What needs to be done => Every line of the records below from the line with "opcode table. -/" up to and including the line with "sBfe (t : STy)" must be reproduced exactly, and no line outside that range.

Source material =>
Start of Block

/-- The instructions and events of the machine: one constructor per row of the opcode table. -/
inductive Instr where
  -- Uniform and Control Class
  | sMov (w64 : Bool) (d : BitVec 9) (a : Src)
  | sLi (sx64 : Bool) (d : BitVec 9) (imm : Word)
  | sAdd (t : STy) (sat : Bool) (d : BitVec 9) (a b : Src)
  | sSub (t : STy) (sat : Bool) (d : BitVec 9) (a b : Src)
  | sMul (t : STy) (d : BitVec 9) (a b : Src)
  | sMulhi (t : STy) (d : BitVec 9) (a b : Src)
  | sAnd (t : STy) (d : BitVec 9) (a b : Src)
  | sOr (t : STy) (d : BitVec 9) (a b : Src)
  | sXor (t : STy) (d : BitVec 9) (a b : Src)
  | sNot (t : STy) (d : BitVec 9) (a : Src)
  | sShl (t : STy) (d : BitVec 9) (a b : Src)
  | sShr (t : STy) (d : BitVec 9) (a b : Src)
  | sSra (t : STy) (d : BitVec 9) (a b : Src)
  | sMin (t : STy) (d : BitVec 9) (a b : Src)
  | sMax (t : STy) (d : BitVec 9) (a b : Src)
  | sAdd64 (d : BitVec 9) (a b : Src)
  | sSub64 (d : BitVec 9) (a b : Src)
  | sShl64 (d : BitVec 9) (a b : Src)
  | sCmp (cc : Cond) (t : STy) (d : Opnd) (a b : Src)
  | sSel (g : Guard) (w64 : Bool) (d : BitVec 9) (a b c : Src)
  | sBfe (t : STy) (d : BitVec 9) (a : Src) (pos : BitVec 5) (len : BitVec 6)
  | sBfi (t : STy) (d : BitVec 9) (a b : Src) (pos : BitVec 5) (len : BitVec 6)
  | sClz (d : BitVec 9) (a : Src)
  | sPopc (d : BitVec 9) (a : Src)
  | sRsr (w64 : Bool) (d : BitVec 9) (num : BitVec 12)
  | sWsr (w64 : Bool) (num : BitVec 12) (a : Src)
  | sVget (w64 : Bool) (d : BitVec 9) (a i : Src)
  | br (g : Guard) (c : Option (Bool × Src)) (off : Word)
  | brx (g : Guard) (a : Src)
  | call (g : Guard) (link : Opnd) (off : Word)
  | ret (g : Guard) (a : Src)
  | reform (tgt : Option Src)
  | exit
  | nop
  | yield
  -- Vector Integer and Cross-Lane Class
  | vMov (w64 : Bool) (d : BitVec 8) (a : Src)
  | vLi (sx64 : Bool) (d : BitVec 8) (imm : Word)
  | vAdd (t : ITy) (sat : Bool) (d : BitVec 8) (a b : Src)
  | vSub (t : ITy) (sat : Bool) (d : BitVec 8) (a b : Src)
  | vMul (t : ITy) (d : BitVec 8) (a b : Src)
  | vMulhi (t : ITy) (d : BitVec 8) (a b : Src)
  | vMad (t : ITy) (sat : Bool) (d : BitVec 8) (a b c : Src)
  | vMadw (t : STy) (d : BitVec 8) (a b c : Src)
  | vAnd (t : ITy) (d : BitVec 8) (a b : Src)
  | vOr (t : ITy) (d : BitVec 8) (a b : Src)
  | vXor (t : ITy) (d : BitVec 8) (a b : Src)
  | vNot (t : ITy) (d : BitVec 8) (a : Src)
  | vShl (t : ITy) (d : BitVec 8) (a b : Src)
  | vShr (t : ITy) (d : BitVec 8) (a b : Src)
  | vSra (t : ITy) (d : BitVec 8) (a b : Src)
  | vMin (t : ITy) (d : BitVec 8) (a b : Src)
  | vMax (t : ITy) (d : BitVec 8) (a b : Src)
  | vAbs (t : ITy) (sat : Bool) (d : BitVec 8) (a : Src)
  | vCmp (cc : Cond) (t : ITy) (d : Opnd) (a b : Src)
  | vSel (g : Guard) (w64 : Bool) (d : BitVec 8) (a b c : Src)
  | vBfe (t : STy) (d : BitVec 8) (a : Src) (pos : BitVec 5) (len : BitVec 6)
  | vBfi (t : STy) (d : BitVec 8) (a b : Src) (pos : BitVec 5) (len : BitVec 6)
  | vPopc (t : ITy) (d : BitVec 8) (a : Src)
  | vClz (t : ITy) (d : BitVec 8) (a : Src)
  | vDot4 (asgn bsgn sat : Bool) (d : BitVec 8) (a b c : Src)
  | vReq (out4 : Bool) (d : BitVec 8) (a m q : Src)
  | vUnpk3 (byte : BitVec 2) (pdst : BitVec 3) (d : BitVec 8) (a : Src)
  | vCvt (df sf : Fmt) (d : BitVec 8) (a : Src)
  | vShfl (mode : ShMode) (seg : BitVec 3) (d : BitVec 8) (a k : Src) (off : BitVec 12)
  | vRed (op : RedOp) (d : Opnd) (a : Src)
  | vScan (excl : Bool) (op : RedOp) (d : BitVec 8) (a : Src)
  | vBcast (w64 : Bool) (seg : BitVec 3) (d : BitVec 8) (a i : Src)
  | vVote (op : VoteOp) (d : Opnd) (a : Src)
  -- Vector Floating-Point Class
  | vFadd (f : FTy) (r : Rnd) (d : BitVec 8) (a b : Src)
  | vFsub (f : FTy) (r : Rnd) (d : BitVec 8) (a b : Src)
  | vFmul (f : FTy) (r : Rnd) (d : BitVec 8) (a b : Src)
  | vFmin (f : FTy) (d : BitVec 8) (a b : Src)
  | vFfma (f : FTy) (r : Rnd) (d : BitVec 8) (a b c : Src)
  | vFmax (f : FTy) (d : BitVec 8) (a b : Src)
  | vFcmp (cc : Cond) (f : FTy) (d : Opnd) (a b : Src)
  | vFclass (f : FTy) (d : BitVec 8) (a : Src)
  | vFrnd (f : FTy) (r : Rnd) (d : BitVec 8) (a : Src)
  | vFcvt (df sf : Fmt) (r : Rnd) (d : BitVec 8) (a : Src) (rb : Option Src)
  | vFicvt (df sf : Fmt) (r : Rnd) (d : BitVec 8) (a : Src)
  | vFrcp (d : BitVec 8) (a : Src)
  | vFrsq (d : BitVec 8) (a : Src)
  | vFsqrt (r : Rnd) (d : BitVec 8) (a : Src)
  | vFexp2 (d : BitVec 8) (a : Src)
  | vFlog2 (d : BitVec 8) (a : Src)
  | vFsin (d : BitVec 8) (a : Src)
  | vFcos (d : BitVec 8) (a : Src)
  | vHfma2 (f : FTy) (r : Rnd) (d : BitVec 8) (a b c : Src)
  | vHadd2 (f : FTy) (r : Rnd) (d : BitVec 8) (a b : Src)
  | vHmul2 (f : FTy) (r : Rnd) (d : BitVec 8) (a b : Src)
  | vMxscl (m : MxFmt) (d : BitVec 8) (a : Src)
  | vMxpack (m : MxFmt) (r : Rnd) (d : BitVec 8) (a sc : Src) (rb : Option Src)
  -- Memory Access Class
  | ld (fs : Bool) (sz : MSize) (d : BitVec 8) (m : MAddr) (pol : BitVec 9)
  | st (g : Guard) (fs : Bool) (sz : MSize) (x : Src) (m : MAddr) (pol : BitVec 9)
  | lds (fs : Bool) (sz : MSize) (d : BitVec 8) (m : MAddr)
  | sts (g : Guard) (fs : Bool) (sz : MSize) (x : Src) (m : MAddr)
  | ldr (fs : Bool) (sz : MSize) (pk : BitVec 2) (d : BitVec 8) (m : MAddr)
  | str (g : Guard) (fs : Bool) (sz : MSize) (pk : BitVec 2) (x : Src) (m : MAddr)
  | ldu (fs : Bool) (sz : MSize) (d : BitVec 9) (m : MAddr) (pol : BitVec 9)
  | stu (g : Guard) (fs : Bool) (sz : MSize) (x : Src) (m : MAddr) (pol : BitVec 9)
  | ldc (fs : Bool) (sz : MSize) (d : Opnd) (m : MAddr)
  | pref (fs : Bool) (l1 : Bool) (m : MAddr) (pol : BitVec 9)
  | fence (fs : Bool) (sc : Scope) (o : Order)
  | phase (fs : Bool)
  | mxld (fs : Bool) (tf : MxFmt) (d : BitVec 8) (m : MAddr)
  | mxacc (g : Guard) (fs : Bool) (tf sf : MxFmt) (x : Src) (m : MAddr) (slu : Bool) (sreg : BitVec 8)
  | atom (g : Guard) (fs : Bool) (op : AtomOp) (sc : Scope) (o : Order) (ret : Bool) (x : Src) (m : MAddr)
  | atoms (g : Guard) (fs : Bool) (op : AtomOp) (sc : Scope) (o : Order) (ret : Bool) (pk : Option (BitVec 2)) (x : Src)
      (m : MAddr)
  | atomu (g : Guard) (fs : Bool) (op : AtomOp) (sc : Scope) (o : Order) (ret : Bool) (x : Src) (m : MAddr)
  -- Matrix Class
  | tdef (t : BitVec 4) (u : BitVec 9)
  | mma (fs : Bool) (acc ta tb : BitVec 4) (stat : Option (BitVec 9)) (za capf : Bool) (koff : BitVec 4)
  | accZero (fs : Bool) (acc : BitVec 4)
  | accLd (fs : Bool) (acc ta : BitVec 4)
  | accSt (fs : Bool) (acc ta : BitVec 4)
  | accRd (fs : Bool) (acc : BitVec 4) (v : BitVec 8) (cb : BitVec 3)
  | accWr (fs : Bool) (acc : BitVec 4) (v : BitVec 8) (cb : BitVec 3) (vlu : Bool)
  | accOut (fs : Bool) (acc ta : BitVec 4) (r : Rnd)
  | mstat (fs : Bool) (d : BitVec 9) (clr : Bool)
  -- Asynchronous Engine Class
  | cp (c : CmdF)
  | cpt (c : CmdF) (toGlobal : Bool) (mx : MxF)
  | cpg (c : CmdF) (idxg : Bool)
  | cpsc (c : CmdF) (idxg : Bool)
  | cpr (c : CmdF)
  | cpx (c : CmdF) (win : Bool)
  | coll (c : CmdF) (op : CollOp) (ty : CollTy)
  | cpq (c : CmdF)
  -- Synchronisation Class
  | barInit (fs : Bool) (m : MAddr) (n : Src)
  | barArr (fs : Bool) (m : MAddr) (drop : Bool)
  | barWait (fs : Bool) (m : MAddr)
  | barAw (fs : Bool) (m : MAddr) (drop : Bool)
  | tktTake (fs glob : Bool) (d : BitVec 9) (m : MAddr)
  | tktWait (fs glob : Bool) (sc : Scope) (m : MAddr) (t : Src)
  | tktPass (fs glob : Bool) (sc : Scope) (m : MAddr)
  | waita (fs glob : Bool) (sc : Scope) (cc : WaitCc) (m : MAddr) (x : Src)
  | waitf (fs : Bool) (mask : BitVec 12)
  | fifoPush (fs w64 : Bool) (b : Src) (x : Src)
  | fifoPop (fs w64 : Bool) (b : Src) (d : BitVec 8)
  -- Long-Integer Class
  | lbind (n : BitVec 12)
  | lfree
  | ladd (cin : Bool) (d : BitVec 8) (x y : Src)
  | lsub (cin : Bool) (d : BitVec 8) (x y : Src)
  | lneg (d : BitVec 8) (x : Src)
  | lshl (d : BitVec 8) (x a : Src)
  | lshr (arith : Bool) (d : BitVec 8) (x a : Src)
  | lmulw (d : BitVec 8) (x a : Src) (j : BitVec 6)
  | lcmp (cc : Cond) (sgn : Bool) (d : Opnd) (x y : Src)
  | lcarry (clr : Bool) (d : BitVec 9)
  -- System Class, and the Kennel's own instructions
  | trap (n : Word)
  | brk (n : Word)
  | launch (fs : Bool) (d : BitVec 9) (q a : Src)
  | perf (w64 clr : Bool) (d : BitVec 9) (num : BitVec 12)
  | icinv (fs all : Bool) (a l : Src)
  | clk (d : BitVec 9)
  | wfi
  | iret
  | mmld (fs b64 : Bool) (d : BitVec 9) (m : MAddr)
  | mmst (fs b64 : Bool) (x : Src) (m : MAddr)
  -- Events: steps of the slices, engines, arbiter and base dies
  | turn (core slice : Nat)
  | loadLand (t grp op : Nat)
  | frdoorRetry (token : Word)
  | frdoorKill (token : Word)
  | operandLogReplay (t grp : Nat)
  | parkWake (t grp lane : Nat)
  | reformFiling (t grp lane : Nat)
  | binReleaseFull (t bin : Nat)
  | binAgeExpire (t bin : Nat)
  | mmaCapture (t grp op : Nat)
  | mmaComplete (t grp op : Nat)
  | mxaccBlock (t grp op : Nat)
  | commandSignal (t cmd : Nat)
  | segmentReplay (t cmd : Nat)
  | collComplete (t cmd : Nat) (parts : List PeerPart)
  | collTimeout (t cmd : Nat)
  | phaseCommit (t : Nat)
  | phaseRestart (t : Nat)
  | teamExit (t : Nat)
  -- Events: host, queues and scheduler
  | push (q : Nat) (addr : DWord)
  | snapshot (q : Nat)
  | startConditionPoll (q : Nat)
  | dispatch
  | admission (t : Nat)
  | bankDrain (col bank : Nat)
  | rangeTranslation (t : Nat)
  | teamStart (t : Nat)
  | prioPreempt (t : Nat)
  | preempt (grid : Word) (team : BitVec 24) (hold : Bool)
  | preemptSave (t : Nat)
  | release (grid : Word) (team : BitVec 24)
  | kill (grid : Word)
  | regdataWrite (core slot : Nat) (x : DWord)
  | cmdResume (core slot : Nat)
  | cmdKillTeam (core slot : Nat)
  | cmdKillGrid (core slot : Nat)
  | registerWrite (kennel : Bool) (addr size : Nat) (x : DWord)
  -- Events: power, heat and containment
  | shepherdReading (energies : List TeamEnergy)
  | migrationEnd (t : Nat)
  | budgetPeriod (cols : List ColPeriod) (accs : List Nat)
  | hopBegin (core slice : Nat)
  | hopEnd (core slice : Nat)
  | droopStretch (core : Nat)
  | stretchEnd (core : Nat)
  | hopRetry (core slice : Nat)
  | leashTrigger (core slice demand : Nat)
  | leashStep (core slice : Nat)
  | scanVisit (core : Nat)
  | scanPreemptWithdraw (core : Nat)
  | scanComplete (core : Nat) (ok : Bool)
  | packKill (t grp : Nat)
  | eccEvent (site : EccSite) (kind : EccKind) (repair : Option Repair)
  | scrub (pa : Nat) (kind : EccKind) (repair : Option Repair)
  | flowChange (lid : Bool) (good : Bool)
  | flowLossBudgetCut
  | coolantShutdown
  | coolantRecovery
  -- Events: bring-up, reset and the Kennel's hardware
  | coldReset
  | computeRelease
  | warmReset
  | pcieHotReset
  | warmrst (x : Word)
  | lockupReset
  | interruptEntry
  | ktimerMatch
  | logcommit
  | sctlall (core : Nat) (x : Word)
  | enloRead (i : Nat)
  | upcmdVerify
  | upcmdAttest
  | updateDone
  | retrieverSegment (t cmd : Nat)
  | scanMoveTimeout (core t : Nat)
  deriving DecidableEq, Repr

End of Block
Start of Block

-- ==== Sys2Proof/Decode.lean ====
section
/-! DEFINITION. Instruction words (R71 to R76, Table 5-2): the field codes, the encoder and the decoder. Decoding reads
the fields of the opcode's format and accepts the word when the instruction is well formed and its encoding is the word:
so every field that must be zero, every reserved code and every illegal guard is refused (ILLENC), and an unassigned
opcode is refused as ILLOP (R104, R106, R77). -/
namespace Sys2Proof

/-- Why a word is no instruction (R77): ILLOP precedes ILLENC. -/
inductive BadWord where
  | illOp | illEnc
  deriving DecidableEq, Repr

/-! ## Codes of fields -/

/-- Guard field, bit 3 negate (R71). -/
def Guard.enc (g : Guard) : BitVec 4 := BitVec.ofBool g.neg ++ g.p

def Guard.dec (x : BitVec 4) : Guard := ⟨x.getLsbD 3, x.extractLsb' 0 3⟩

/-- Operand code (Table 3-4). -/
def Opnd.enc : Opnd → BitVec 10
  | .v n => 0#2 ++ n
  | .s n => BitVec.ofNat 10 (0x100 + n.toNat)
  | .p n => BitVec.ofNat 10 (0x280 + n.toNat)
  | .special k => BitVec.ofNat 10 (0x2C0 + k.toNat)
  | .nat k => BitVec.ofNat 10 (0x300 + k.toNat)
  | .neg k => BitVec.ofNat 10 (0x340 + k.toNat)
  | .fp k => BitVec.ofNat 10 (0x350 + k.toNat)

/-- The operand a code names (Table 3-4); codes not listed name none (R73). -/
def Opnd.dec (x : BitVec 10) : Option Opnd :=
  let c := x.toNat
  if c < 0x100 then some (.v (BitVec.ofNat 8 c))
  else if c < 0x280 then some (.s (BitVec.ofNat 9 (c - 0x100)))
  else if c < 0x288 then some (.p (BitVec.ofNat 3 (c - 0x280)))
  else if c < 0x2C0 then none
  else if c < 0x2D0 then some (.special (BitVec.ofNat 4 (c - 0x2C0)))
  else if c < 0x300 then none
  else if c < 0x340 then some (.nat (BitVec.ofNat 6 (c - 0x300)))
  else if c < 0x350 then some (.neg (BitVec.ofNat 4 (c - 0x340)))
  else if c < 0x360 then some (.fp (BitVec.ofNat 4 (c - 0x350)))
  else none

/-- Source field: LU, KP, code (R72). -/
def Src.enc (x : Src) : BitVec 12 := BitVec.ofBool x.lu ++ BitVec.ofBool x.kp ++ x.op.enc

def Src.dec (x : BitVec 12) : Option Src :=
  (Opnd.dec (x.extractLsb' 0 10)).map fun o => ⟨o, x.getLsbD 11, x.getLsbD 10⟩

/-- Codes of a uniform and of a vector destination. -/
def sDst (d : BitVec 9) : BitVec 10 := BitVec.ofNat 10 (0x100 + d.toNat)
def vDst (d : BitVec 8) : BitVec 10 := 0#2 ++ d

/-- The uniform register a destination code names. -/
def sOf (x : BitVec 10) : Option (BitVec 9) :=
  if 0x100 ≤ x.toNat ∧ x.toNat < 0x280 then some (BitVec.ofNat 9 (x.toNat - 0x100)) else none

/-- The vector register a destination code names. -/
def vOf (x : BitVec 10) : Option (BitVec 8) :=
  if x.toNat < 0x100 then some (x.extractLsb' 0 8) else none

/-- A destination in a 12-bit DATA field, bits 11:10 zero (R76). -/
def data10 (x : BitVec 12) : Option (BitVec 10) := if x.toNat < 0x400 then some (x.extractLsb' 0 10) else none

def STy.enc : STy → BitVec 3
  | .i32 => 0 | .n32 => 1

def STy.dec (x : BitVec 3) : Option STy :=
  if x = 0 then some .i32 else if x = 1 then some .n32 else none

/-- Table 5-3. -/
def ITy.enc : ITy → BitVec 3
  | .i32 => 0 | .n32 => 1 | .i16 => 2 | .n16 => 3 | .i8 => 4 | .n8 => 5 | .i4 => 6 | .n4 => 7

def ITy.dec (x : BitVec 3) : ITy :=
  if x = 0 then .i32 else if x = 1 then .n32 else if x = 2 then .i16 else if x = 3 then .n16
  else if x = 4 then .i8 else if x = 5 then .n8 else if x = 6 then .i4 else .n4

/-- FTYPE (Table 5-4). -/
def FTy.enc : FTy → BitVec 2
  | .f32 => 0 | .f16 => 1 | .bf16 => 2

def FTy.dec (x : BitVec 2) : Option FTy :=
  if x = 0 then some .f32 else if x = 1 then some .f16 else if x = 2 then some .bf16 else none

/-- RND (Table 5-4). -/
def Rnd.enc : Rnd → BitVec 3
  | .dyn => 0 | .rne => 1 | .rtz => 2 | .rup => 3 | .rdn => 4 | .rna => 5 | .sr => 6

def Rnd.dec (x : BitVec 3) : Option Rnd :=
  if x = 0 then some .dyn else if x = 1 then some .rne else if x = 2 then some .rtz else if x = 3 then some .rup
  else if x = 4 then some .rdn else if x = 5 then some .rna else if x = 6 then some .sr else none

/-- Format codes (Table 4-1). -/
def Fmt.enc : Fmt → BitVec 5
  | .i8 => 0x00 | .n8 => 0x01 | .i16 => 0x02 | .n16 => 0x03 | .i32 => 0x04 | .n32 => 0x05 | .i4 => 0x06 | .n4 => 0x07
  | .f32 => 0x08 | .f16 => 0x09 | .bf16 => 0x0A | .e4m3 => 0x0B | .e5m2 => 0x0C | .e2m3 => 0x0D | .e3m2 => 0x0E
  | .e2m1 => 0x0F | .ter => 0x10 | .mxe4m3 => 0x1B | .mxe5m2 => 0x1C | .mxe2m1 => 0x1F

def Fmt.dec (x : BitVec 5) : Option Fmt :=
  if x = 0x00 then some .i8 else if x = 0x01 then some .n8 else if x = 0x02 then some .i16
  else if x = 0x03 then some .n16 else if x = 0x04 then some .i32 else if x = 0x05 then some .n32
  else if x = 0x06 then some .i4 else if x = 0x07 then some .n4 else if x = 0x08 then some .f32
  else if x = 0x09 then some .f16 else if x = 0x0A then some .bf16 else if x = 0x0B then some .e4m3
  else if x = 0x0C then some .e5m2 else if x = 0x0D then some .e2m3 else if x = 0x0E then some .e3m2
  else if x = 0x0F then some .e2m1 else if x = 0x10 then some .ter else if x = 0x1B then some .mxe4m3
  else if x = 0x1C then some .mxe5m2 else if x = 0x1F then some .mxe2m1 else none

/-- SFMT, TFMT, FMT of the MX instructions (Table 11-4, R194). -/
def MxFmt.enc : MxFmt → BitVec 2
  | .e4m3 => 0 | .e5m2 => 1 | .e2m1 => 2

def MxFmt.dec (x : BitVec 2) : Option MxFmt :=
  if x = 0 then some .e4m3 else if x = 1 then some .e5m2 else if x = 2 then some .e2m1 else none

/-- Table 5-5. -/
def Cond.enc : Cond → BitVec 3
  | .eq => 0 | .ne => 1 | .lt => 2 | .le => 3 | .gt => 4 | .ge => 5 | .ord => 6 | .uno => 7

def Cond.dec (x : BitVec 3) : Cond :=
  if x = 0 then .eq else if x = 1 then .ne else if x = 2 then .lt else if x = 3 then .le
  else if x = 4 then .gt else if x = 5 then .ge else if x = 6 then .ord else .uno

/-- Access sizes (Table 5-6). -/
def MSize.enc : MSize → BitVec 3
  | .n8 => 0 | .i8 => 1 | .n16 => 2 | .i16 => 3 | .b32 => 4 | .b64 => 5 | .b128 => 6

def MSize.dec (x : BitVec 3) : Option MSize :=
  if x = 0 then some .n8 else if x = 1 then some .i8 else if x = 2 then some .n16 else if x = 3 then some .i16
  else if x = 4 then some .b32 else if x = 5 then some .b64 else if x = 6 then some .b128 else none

End of Block

Finished task =>
/-- The instructions and events of the machine: one constructor per row of the opcode table. -/
inductive Instr where
  -- Uniform and Control Class
  | sMov (w64 : Bool) (d : BitVec 9) (a : Src)
  | sLi (sx64 : Bool) (d : BitVec 9) (imm : Word)
  | sAdd (t : STy) (sat : Bool) (d : BitVec 9) (a b : Src)
  | sSub (t : STy) (sat : Bool) (d : BitVec 9) (a b : Src)
  | sMul (t : STy) (d : BitVec 9) (a b : Src)
  | sMulhi (t : STy) (d : BitVec 9) (a b : Src)
  | sAnd (t : STy) (d : BitVec 9) (a b : Src)
  | sOr (t : STy) (d : BitVec 9) (a b : Src)
  | sXor (t : STy) (d : BitVec 9) (a b : Src)
  | sNot (t : STy) (d : BitVec 9) (a : Src)
  | sShl (t : STy) (d : BitVec 9) (a b : Src)
  | sShr (t : STy) (d : BitVec 9) (a b : Src)
  | sSra (t : STy) (d : BitVec 9) (a b : Src)
  | sMin (t : STy) (d : BitVec 9) (a b : Src)
  | sMax (t : STy) (d : BitVec 9) (a b : Src)
  | sAdd64 (d : BitVec 9) (a b : Src)
  | sSub64 (d : BitVec 9) (a b : Src)
  | sShl64 (d : BitVec 9) (a b : Src)
  | sCmp (cc : Cond) (t : STy) (d : Opnd) (a b : Src)
  | sSel (g : Guard) (w64 : Bool) (d : BitVec 9) (a b c : Src)
  | sBfe (t : STy) (d : BitVec 9) (a : Src) (pos : BitVec 5) (len : BitVec 6)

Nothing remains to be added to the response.